----- Dataset
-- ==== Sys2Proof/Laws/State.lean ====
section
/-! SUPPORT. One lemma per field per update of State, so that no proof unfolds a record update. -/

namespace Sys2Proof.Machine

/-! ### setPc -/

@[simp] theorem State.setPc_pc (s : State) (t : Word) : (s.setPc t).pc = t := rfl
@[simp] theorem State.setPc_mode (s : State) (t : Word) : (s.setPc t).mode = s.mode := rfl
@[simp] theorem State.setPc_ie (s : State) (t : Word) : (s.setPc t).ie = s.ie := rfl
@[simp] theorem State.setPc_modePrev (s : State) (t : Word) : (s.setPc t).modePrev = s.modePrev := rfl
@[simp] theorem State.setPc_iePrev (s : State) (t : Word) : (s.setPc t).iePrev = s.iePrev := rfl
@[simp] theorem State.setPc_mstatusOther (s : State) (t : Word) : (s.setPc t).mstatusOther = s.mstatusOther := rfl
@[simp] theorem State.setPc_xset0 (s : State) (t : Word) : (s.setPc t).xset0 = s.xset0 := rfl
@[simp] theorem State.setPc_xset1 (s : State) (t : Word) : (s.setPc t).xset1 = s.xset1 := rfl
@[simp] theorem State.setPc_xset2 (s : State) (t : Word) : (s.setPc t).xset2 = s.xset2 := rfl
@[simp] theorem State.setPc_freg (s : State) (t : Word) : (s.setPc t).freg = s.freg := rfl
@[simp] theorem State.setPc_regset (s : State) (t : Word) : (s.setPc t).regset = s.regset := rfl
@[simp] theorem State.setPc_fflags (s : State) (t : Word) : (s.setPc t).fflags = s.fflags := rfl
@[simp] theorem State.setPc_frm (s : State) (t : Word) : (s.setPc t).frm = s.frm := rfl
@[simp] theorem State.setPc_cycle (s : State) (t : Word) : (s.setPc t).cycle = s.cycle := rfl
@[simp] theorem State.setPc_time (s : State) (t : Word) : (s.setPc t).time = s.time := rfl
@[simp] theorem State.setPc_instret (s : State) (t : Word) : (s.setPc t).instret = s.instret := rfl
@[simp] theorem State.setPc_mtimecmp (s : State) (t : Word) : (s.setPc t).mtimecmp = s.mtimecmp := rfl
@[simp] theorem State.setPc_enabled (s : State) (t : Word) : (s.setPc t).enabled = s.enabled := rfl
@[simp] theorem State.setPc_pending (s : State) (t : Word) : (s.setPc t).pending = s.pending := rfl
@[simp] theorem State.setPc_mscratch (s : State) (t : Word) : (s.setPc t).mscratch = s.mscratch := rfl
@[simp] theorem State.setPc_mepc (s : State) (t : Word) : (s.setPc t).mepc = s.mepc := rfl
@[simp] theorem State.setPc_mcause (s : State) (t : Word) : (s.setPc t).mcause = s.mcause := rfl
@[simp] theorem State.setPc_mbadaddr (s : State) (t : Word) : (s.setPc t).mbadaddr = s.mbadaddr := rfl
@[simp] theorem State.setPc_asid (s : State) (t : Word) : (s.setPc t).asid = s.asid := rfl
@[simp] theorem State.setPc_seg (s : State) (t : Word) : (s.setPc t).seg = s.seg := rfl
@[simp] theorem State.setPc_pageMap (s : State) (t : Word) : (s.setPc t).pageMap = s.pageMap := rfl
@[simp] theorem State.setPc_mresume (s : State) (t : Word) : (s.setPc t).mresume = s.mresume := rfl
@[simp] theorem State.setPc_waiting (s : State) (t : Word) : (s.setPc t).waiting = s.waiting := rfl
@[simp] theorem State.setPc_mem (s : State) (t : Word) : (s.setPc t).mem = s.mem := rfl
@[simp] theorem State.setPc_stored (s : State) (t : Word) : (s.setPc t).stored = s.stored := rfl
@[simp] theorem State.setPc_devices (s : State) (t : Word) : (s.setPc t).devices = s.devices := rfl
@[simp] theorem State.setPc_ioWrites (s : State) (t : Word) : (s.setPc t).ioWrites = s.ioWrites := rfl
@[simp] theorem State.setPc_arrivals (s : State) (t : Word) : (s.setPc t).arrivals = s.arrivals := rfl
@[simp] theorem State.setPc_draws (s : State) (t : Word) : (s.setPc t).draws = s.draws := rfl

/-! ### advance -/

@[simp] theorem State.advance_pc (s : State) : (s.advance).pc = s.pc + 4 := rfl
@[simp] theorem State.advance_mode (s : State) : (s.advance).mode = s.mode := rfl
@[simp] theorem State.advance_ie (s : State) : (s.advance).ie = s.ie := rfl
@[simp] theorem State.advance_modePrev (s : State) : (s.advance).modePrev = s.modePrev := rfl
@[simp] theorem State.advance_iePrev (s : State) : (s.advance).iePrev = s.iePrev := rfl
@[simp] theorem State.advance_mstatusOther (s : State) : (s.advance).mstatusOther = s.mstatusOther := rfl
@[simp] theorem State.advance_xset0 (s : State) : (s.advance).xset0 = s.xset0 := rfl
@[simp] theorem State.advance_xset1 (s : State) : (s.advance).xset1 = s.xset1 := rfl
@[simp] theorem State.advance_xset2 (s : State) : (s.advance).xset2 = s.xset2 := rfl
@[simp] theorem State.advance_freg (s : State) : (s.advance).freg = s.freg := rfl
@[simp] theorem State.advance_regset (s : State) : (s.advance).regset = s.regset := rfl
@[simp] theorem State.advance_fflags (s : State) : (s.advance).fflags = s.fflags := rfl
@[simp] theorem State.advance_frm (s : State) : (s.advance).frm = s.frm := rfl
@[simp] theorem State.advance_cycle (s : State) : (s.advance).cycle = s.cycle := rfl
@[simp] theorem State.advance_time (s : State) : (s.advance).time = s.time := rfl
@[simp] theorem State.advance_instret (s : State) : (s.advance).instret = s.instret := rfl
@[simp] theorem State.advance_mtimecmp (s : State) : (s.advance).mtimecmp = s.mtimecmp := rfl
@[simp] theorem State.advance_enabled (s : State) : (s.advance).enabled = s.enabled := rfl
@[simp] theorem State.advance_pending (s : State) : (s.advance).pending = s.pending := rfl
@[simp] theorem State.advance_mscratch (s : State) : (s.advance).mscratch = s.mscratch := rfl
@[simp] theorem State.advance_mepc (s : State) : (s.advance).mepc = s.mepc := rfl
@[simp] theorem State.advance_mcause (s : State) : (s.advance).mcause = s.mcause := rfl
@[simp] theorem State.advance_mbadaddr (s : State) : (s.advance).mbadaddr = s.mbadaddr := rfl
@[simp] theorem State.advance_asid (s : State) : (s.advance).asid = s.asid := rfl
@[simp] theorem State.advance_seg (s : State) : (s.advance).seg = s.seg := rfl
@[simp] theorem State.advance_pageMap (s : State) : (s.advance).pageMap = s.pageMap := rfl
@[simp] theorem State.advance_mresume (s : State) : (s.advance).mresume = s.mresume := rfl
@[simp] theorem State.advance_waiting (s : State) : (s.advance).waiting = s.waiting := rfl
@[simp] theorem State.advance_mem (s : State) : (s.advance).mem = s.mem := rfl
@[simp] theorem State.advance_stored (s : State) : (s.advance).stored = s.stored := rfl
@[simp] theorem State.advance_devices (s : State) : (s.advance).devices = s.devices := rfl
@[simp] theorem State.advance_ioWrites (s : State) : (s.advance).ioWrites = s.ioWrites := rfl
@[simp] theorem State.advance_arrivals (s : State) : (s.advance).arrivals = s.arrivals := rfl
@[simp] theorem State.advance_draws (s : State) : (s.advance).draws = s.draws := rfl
----------
(Aim of the exercise) Copy each line of the records above that carries the word "draws".

(Completed exercise)
@[simp] theorem State.setPc_draws (s : State) (t : Word) : (s.setPc t).draws = s.draws := rfl
@[simp] theorem State.advance_draws (s : State) : (s.advance).draws = s.draws := rfl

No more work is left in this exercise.